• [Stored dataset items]
- Opening Delimiter -

-- ==== Sys2Proof/Word.lean ====
section
/-! DEFINITION. The numbers of the Serteno 2480: bytes, time stamps, and the names of banks, windows, links, tags,
streams and segments (00_scope.md, Capacities and ranges). -/

namespace Sys2Proof

/-- One byte on a wire or in a frame. -/
abbrev Byte := BitVec 8

/-- A time stamp: a 32-bit wrapping count of microseconds (R189). -/
abbrev Micros := BitVec 32

/-- A byte address on the upstream link (R155). -/
abbrev UpAddr := BitVec 32

/-- A byte address on a bank port, counted from the start of the bank (R125). -/
abbrev BankAddr := BitVec 28

/-- A bank, 0 to 7. -/
abbrev BankId := Fin 8

/-- A window entry, 0 to 15. -/
abbrev WindowId := Fin 16

/-- A link entry, 0 to 7. -/
abbrev LinkId := Fin 8

/-- A tag, 0 to 31. -/
abbrev Tag := Fin 32

/-- A stream, 0 to 15. -/
abbrev Stream := Fin 16

/-- A segment of a bank, 0 to 31. -/
abbrev Segment := Fin 32

end Sys2Proof
end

- Closing Delimiter -

• [EXERCISE GOAL] Every line holding the string "time" should be copied here, so please find those lines in the data.

• [RESPONSE TO THE EXERCISE]
/-! DEFINITION. The numbers of the Serteno 2480: bytes, time stamps, and the names of banks, windows, links, tags,
/-- A time stamp: a 32-bit wrapping count of microseconds (R189). -/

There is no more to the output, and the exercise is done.